Everything he said reflected a man in torment yet, if this was a test, an interrogation disguised as a table conversation over breakfast, maybe Kerrick was passing Mave’s. Ugly was the deceptive truth of the vampire. Dangerously beautiful creatures in their own way, but one need little to imagine what lurked beneath the surface.

Eyes. The word was stuck in her mind as he mentioned theirs. They had exchanged more than one look last night. Upon the sheets slick with sweat, as fingers curved over eyebrows, over her curved figure and his muscular structure, when Mave had gasped and made Kerrick look into her eyes as they both arrived on their island at the same time.

Was there truth in his eyes now? If this elf had given this vampire the first time in a long time, a moment of feeling greater than, of being higher, was that enough for her? A number of questions, a lesser number of answers.

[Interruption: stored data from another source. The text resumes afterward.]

/-- R27: `phase` goes from IDLE to XFER where a filled slot is accepted and its span is issued. -/
theorem MoveEffect.enters_xfer (h : MoveEffect s m t) (hs : s.phase = .idle) (ht : t.phase = .xfer) :
    ∃ r i, m = .accept r ∧ s.pendAt r = some i ∧ t.span = some (spanOf s.params (i.request.latched s.params)) := by
  cases h with
  | issue _ hslot => exact ⟨_, _, rfl, hslot, rfl⟩
  | reject => cases ht
  | complete => cases ht
  | reset => cases ht
  | _ => cases hs.symm.trans ht

/-- R27, R140: `phase` goes from XFER to IDLE where COMPLETE has an answer. -/
theorem MoveEffect.leaves_xfer (h : MoveEffect s m t) (hs : s.phase = .xfer) (ht : t.phase = .idle) :
    m = .complete ∧ s.spanResult ≠ none := by
  cases h with
  | complete _ _ ha => exact ⟨rfl, by simp [ha]⟩
  | reject hp => cases hp.symm.trans hs
  | issue => cases ht
  | reset hp => cases hp.symm.trans hs
  | _ => cases hs.symm.trans ht

/-- R81: a filled slot stays filled, but for its ACCEPT in IDLE and a reset. -/
theorem MoveEffect.slot_cases {r : Nat} {i : Instr} (h : MoveEffect s m t) (hs : s.pendAt r = some i) :
    (∃ i', t.pendAt r = some i') ∨ (s.phase = .idle ∧ (m = .accept r ∨ m = .reset)) := by
  cases h with
  | present | rewrite =>
    rw [State.pendAt_fillSlot]
    split
    · exact .inl ⟨_, rfl⟩
    · exact .inl ⟨i, hs⟩
  | @reject q _ _ hp =>
    by_cases hq : q = r
    · exact .inr ⟨hp, .inl (congrArg Move.accept hq)⟩
    · exact .inl ⟨i, by simpa [State.pendAt_emptySlot, hq] using hs⟩
  | @issue q _ hp =>
    by_cases hq : q = r
    · exact .inr ⟨hp, .inl (congrArg Move.accept hq)⟩
    · exact .inl ⟨i, by simpa [State.pendAt_emptySlot, hq] using hs⟩
  | reset hp => exact .inr ⟨hp, .inr rfl⟩
  | _ => exact .inl ⟨i, by simpa using hs⟩

end Changes

/-- R81, R95: ACCEPT(r) empties slot `r` and no other. -/
theorem pendAt_accept (s : State) (r q : Nat) (req : Request) :
    (accept r req s).pendAt q = if r = q then none else s.pendAt q := by
  rcases accept_cases r req s with ⟨e, -, h⟩ | ⟨-, h⟩ <;> rw [h] <;> simp [State.pendAt_emptySlot]

/-- R81: with ACCEPT next in XFER, or of an empty slot, nothing but the agents' choices changes. -/
theorem step_of_impossible_accept {s : State} {r : Nat} (hadm : admission s.params = none) (hmove : s.nextMove = .accept r)
    (h : s.phase = .xfer ∨ s.pendAt r = none) : step s = .next s.advance := by
  refine step_of_waits hadm ?_
  rw [hmove]
  simpa [State.waits] using h

theorem State.busy_iff {s : State} : s.busy = true ↔ s.phase = .xfer := by
  simp [State.busy]

theorem State.not_busy_iff {s : State} : s.busy = false ↔ s.phase = .idle := by
  cases h : s.phase <;> simp [State.busy, h]

end Sys2Proof.Machine

namespace Sys2Proof

open Machine

/-- Settles O22: an impossible ACCEPT waits, a possible one is `accept`, and `MoveEffect.slot_cases` names every other way. -/
theorem acceptanceNeedsIdleAndAFilledSlot : Obligations.AcceptanceNeedsIdleAndAFilledSlot := by
  intro s hadm
  refine ⟨fun r hmove hwait => step_of_impossible_accept hadm hmove hwait, fun r i hmove hp hslot => ?_,
    fun r i t hstep hslot hempty => ?_⟩
  · refine ⟨_, step_of_accept hadm hmove hp hslot, by simp [pendAt_accept], fun q hq => ?_⟩
    simp [pendAt_accept, hq.symm]
  · obtain ⟨-, heffect⟩ := step_iff.mp hstep
    rcases heffect.slot_cases (r := r) (i := i) (by simpa using hslot) with ⟨i', hi'⟩ | hemptied
    · cases hempty.symm.trans hi'
    · simpa using hemptied

/-- Settles O24: BUSY is `phase = XFER`, so its changes are the ways into and out of XFER. -/
theorem busyIsSetByAcceptAndClearedByComplete : Obligations.BusyIsSetByAcceptAndClearedByComplete := by
  refine ⟨rfl, fun s => State.busy_iff, fun s t hstep hs ht => ?_, fun s t hstep hs ht => ?_, fun s r hadm hmove hs => ?_⟩
  · have heffect := (step_iff.mp hstep).2
    simpa using heffect.enters_xfer (by simpa using State.not_busy_iff.mp hs) (State.busy_iff.mp ht)
  · have heffect := (step_iff.mp hstep).2
    simpa using heffect.leaves_xfer (by simpa using State.busy_iff.mp hs) (State.not_busy_iff.mp ht)
  · exact step_of_impossible_accept hadm hmove (.inl (State.busy_iff.mp hs))

/-- Settles O26: a new span comes from an ACCEPT in IDLE alone. -/
theorem spansNeverOverlap : Obligations.SpansNeverOverlap := by
  intro s t sp hstep hp ht
  rcases (step_iff.mp hstep).2.span_cases ht with hs | ⟨r, i, -, hidle, -⟩
  · simpa using hs
  · simp [hp] at hidle

/-- Settles O27: the same case analysis, the span being new. -/
theorem spansComeFromValidRequests : Obligations.SpansComeFromValidRequests := by
  intro s t sp hstep ht hnew
  rcases (step_iff.mp hstep).2.span_cases ht with hs | hissued
  · exact absurd (by simpa using hs) hnew
  · simpa using hissued

end Sys2Proof

namespace Sys2Proof.Machine

/-! ## Runs -/

/-- What every move that is `Allowed` keeps, and drawing a move, holds at the end of a run through such scheduled moves. -/
theorem run_keeps {P : State → Prop} {Allowed : Move → Prop} (hadvance : ∀ s, P s → P s.advance)
    (hmove : ∀ s m t, Allowed m → P s → MoveEffect s m t → P t) {ms rest : List Move} {s t : State}
    (hagenda : s.agenda = ms ++ rest) (hallowed : ∀ m ∈ ms, Allowed m) (hs : P s)
    (hrun : Host.Core.run core ms.length s = .next t) : P t := by
  induction ms generalizing s with
  | nil =>
    cases hrun
    exact hs
  | cons m ms ih =>
    obtain ⟨u, hstep, hrun⟩ := run_succ.mp hrun
    have heffect := (step_iff.mp hstep).2
    have hnext : s.nextMove = m := by simp [State.nextMove, hagenda]
    have htail : s.advance.agenda = ms ++ rest := by simp [State.advance, hagenda]
    refine ih (heffect.agenda.trans htail) (fun m' hm' => hallowed m' (by simp [hm'])) ?_ hrun
    exact hmove s.advance m u (hallowed m (by simp)) (hadvance s hs) (hnext ▸ heffect)
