/-- All these invariants hold in the state after reset (notes/assumptions/3.md). -/
def Obligations.InvariantsHoldAtReset : Prop :=
  SlotsOk State.reset ∧ ConfigOk State.reset ∧ ListsOk State.reset ∧ StorageOk State.reset ∧ CandidateOk State.reset ∧
    ConditionsOk State.reset ∧ QueueOk State.reset ∧ ArrivalOk State.reset ∧ HeldOk State.reset ∧ ServiceOk State.reset ∧
    OwedOk State.reset ∧ SlotsGranted State.reset ∧ JournalOk State.reset ∧ PatrolOk State.reset ∧ UnitOk State.reset
end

Amid this mystery, within this hidden dimension between a man and a woman, morning shine crept into their chamber, slivers of warmth like fingers on skin, soothing as hot coffee, whispering rumors of silent seas and violent storms, but the future was hers.

“Kerrick…” Mave addressed him simply, no grin on her lips, almost expressionless, a lone finger grazing the rim of her cup as if it may sing but it didn’t. “What happened between us…” She paused to look up from her cup into his eyes, into each one, daring those cold seas to defy her fires like a dream before reality.

Was a mistake. Wasn’t a mistake. Was intended. I meant it. Sharing a dance, sharing a bed, and the bliss that came with.

Yet she said none of this from her head. Instead, Mave simply stared at Kerrick another moment, at a loss for thought, for words, before she rose from her seat. Never taking her eyes off of him, the elf paced over beside the vampire and took his shoulder into her grip.

Other shoulder, other hand, as she swung a leg over his seat to straddle him, wrapping her arms around his neck, leaning her lips into his. She knew he wouldn’t resist but, if he tried to speak, she would promptly shut him up with her tongue.